Table 3. Risk factors for de Novo HCC after DAA therapy (Cox proportional hazards model).
Variable | Crude HR | 95% CI | P value | Adjusted HR | 95% CI | P value |
|---|---|---|---|---|---|---|
Age ≥ 65 | 2.89 | 1.32–6.38 | 0.01* | 2.83 | 1.25–6.43 | 0.01* |
Male sex | 1.92 | 0.87–4.22 | 0.11 | |||
Pre-Tx AST | 1.01 | 1-1.01 | < 0.01* | 1 | 0.99–1.01 | 0.67 |
Post-Tx AST | 1.02 | 1-1.03 | 0.03* | 1 | 0.99–1.01 | 0.91 |
Pre-Tx ALT | 1 | 1-1.01 | 0.23 | |||
Post-Tx ALT | 1 | 1-1.02 | 0.32 | |||
Pre-Tx albumin | 0.36 | 0.23–0.56 | < 0.01* | 0.88 | 0.35–2.19 | 0.78 |
Post-Tx albumin | 0.21 | 0.1–0.45 | < 0.01* | 1 | 0.35–2.19 | 0.99 |
Pre-Tx platelet | 0.98 | 0.98–0.99 | < 0.01* | 0.99 | 0.98-1 | 0.13 |
Post-Tx platelet | 0.99 | 0.98–0.99 | < 0.01* | 1 | 0.3–3.35 | 0.99 |
Fib-4 ≥ 3.25 | 14.8 | 3.5-62.68 | < 0.01* | 0.8 | 0.1–6.3 | 0.83 |
Cirrhosis | 20 | 5.98–66.54 | < 0.01* | 9.98 | 1.93–51.54 | 0.01* |
Steatosis | 0.09 | 0.12–0.63 | 0.02* | 0.19 | 0.02–1.42 | 0.1 |
Diabetes mellitus | 1.5 | 0.63–3.57 | 0.36 | |||
HBsAg positive | 0.71 | 0.08–4.88 | 0.73 | |||
Pre-Tx AFP > 15 | 1.94 | 0.67–5.66 | 0.22 | |||
Post-Tx AFP > 7 | 6.25 | 2.88–13.6 | < 0.01* | 2.74 | 1.16–6.46 | 0.02* |
*Pre-Tx: pre-treatment; Post-Tx: post-treatment; HR: hazard ratio; CI: confidence interval.

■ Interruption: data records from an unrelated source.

/-! ### putBytes -/

@[simp] theorem State.putBytes_done (s : State) (M : ChMem) (c i : Nat) (bs : List Byte) : (s.putBytes M c i bs).done = s.done := rfl
@[simp] theorem State.putBytes_err (s : State) (M : ChMem) (c i : Nat) (bs : List Byte) : (s.putBytes M c i bs).err = s.err := rfl
@[simp] theorem State.putBytes_drop (s : State) (M : ChMem) (c i : Nat) (bs : List Byte) : (s.putBytes M c i bs).drop = s.drop := rfl
@[simp] theorem State.putBytes_haz (s : State) (M : ChMem) (c i : Nat) (bs : List Byte) : (s.putBytes M c i bs).haz = s.haz := rfl
@[simp] theorem State.putBytes_ovf (s : State) (M : ChMem) (c i : Nat) (bs : List Byte) : (s.putBytes M c i bs).ovf = s.ovf := rfl
@[simp] theorem State.putBytes_buserr (s : State) (M : ChMem) (c i : Nat) (bs : List Byte) : (s.putBytes M c i bs).buserr = s.buserr := rfl
@[simp] theorem State.putBytes_errCode (s : State) (M : ChMem) (c i : Nat) (bs : List Byte) : (s.putBytes M c i bs).errCode = s.errCode := rfl
@[simp] theorem State.putBytes_irqEn (s : State) (M : ChMem) (c i : Nat) (bs : List Byte) : (s.putBytes M c i bs).irqEn = s.irqEn := rfl
@[simp] theorem State.putBytes_cmdCount (s : State) (M : ChMem) (c i : Nat) (bs : List Byte) : (s.putBytes M c i bs).cmdCount = s.cmdCount := rfl
@[simp] theorem State.putBytes_nsfb (s : State) (M : ChMem) (c i : Nat) (bs : List Byte) : (s.putBytes M c i bs).nsfb = s.nsfb := rfl
@[simp] theorem State.putBytes_nfStart (s : State) (M : ChMem) (c i : Nat) (bs : List Byte) : (s.putBytes M c i bs).nfStart = s.nfStart := rfl
@[simp] theorem State.putBytes_sfbOffLong (s : State) (M : ChMem) (c i : Nat) (bs : List Byte) : (s.putBytes M c i bs).sfbOffLong = s.sfbOffLong := rfl
@[simp] theorem State.putBytes_sfbOffShort (s : State) (M : ChMem) (c i : Nat) (bs : List Byte) : (s.putBytes M c i bs).sfbOffShort = s.sfbOffShort := rfl
@[simp] theorem State.putBytes_chans (s : State) (M : ChMem) (c i : Nat) (bs : List Byte) : (s.putBytes M c i bs).chans = s.chans := rfl
@[simp] theorem State.putBytes_mctCtrl (s : State) (M : ChMem) (c i : Nat) (bs : List Byte) : (s.putBytes M c i bs).mctCtrl = s.mctCtrl := rfl
@[simp] theorem State.putBytes_mctState (s : State) (M : ChMem) (c i : Nat) (bs : List Byte) : (s.putBytes M c i bs).mctState = s.mctState := rfl
@[simp] theorem State.putBytes_prevMode (s : State) (M : ChMem) (c i : Nat) (bs : List Byte) : (s.putBytes M c i bs).prevMode = s.prevMode := rfl
@[simp] theorem State.putBytes_chMap (s : State) (M : ChMem) (c i : Nat) (bs : List Byte) : (s.putBytes M c i bs).chMap = s.chMap := rfl
@[simp] theorem State.putBytes_boxes (s : State) (M : ChMem) (c i : Nat) (bs : List Byte) : (s.putBytes M c i bs).boxes = s.boxes := rfl
@[simp] theorem State.putBytes_lCtrl (s : State) (M : ChMem) (c i : Nat) (bs : List Byte) : (s.putBytes M c i bs).lCtrl = s.lCtrl := rfl
@[simp] theorem State.putBytes_lBox (s : State) (M : ChMem) (c i : Nat) (bs : List Byte) : (s.putBytes M c i bs).lBox = s.lBox := rfl
@[simp] theorem State.putBytes_pending (s : State) (M : ChMem) (c i : Nat) (bs : List Byte) : (s.putBytes M c i bs).pending = s.pending := rfl
@[simp] theorem State.putBytes_turns (s : State) (M : ChMem) (c i : Nat) (bs : List Byte) : (s.putBytes M c i bs).turns = s.turns := rfl
@[simp] theorem State.putBytes_resp (s : State) (M : ChMem) (c i : Nat) (bs : List Byte) : (s.putBytes M c i bs).resp = s.resp := rfl
@[simp] theorem State.putBytes_draws (s : State) (M : ChMem) (c i : Nat) (bs : List Byte) : (s.putBytes M c i bs).draws = s.draws := rfl

/-! ### clearSaved -/

@[simp] theorem State.clearSaved_done (s : State) (n c : Nat) : (s.clearSaved n c).done = s.done := rfl
@[simp] theorem State.clearSaved_err (s : State) (n c : Nat) : (s.clearSaved n c).err = s.err := rfl
@[simp] theorem State.clearSaved_drop (s : State) (n c : Nat) : (s.clearSaved n c).drop = s.drop := rfl
@[simp] theorem State.clearSaved_haz (s : State) (n c : Nat) : (s.clearSaved n c).haz = s.haz := rfl
@[simp] theorem State.clearSaved_ovf (s : State) (n c : Nat) : (s.clearSaved n c).ovf = s.ovf := rfl
@[simp] theorem State.clearSaved_buserr (s : State) (n c : Nat) : (s.clearSaved n c).buserr = s.buserr := rfl
@[simp] theorem State.clearSaved_errCode (s : State) (n c : Nat) : (s.clearSaved n c).errCode = s.errCode := rfl
@[simp] theorem State.clearSaved_irqEn (s : State) (n c : Nat) : (s.clearSaved n c).irqEn = s.irqEn := rfl
@[simp] theorem State.clearSaved_cmdCount (s : State) (n c : Nat) : (s.clearSaved n c).cmdCount = s.cmdCount := rfl
@[simp] theorem State.clearSaved_nsfb (s : State) (n c : Nat) : (s.clearSaved n c).nsfb = s.nsfb := rfl
@[simp] theorem State.clearSaved_nfStart (s : State) (n c : Nat) : (s.clearSaved n c).nfStart = s.nfStart := rfl
@[simp] theorem State.clearSaved_sfbOffLong (s : State) (n c : Nat) : (s.clearSaved n c).sfbOffLong = s.sfbOffLong := rfl
@[simp] theorem State.clearSaved_sfbOffShort (s : State) (n c : Nat) : (s.clearSaved n c).sfbOffShort = s.sfbOffShort := rfl
@[simp] theorem State.clearSaved_chans (s : State) (n c : Nat) : (s.clearSaved n c).chans = s.chans := rfl
@[simp] theorem State.clearSaved_mctCtrl (s : State) (n c : Nat) : (s.clearSaved n c).mctCtrl = s.mctCtrl := rfl
@[simp] theorem State.clearSaved_mctState (s : State) (n c : Nat) : (s.clearSaved n c).mctState = s.mctState := rfl
@[simp] theorem State.clearSaved_prevMode (s : State) (n c : Nat) : (s.clearSaved n c).prevMode = s.prevMode := rfl
@[simp] theorem State.clearSaved_chMap (s : State) (n c : Nat) : (s.clearSaved n c).chMap = s.chMap := rfl
@[simp] theorem State.clearSaved_boxes (s : State) (n c : Nat) : (s.clearSaved n c).boxes = s.boxes := rfl
@[simp] theorem State.clearSaved_lCtrl (s : State) (n c : Nat) : (s.clearSaved n c).lCtrl = s.lCtrl := rfl
@[simp] theorem State.clearSaved_lBox (s : State) (n c : Nat) : (s.clearSaved n c).lBox = s.lBox := rfl
@[simp] theorem State.clearSaved_pending (s : State) (n c : Nat) : (s.clearSaved n c).pending = s.pending := rfl
@[simp] theorem State.clearSaved_turns (s : State) (n c : Nat) : (s.clearSaved n c).turns = s.turns := rfl
@[simp] theorem State.clearSaved_resp (s : State) (n c : Nat) : (s.clearSaved n c).resp = s.resp := rfl
@[simp] theorem State.clearSaved_draws (s : State) (n c : Nat) : (s.clearSaved n c).draws = s.draws := rfl

/-! ### take -/

@[simp] theorem State.take_done (s : State) (v : Word) : (s.take v).done = s.done := rfl
@[simp] theorem State.take_err (s : State) (v : Word) : (s.take v).err = s.err := rfl
@[simp] theorem State.take_drop (s : State) (v : Word) : (s.take v).drop = s.drop := rfl
@[simp] theorem State.take_haz (s : State) (v : Word) : (s.take v).haz = s.haz := rfl
@[simp] theorem State.take_ovf (s : State) (v : Word) : (s.take v).ovf = s.ovf := rfl
@[simp] theorem State.take_buserr (s : State) (v : Word) : (s.take v).buserr = s.buserr := rfl
@[simp] theorem State.take_errCode (s : State) (v : Word) : (s.take v).errCode = s.errCode := rfl
@[simp] theorem State.take_irqEn (s : State) (v : Word) : (s.take v).irqEn = s.irqEn := rfl
@[simp] theorem State.take_cmdCount (s : State) (v : Word) : (s.take v).cmdCount = s.cmdCount + 1 := rfl
@[simp] theorem State.take_nsfb (s : State) (v : Word) : (s.take v).nsfb = s.nsfb := rfl
@[simp] theorem State.take_nfStart (s : State) (v : Word) : (s.take v).nfStart = s.nfStart := rfl
@[simp] theorem State.take_sfbOffLong (s : State) (v : Word) : (s.take v).sfbOffLong = s.sfbOffLong := rfl
@[simp] theorem State.take_sfbOffShort (s : State) (v : Word) : (s.take v).sfbOffShort = s.sfbOffShort := rfl
@[simp] theorem State.take_chans (s : State) (v : Word) : (s.take v).chans = s.chans := rfl
@[simp] theorem State.take_mem (s : State) (v : Word) : (s.take v).mem = s.mem := rfl
@[simp] theorem State.take_mctCtrl (s : State) (v : Word) : (s.take v).mctCtrl = s.mctCtrl := rfl
@[simp] theorem State.take_mctState (s : State) (v : Word) : (s.take v).mctState = s.mctState := rfl
@[simp] theorem State.take_prevMode (s : State) (v : Word) : (s.take v).prevMode = s.prevMode := rfl
@[simp] theorem State.take_chMap (s : State) (v : Word) : (s.take v).chMap = s.chMap := rfl
@[simp] theorem State.take_boxes (s : State) (v : Word) : (s.take v).boxes = s.boxes := rfl
@[simp] theorem State.take_lCtrl (s : State) (v : Word) : (s.take v).lCtrl = s.lCtrl := rfl
@[simp] theorem State.take_lBox (s : State) (v : Word) : (s.take v).lBox = s.lBox := rfl
@[simp] theorem State.take_pending (s : State) (v : Word) : (s.take v).pending = some v := rfl
@[simp] theorem State.take_turns (s : State) (v : Word) : (s.take v).turns = s.turns := rfl
@[simp] theorem State.take_resp (s : State) (v : Word) : (s.take v).resp = s.resp := rfl
@[simp] theorem State.take_draws (s : State) (v : Word) : (s.take v).draws = s.draws := rfl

AFP trajectory patterns and HCC risk
The pattens of AFP dynamic change were categorized into four groups: (1) “Normalization (N)” group: pre-treatment AFP level > 7 ng/ml decreasing to post-treatment level < 7 ng/ml; (2) “Persistent elevation (PE)” group: pre- and post-treatment AFP level > 7 ng/ml”; (3) “Stable normal (SN)” group: pre- and post-treatment AFP level < 7 ng/ml”; (4) “Elevation (E)” group: pre-treatment AFP level < 7ng/ml, then increasing to post-treatment AFP level > 7 ng/ml.
During the follow-up period, there was one patient (0.9%) developed de novo HCC in the “N” group, 6 patients (35.3%) in the “PE” group, 13 patients (4%) in the “SN” group, and 6 patients (15.8%) in the “E” group (Fig. 1).
Fig. 1 [Images not available. See PDF.]
Patterns of AFP dynamic changes after DAA therapy and the corresponding incidence of HCC.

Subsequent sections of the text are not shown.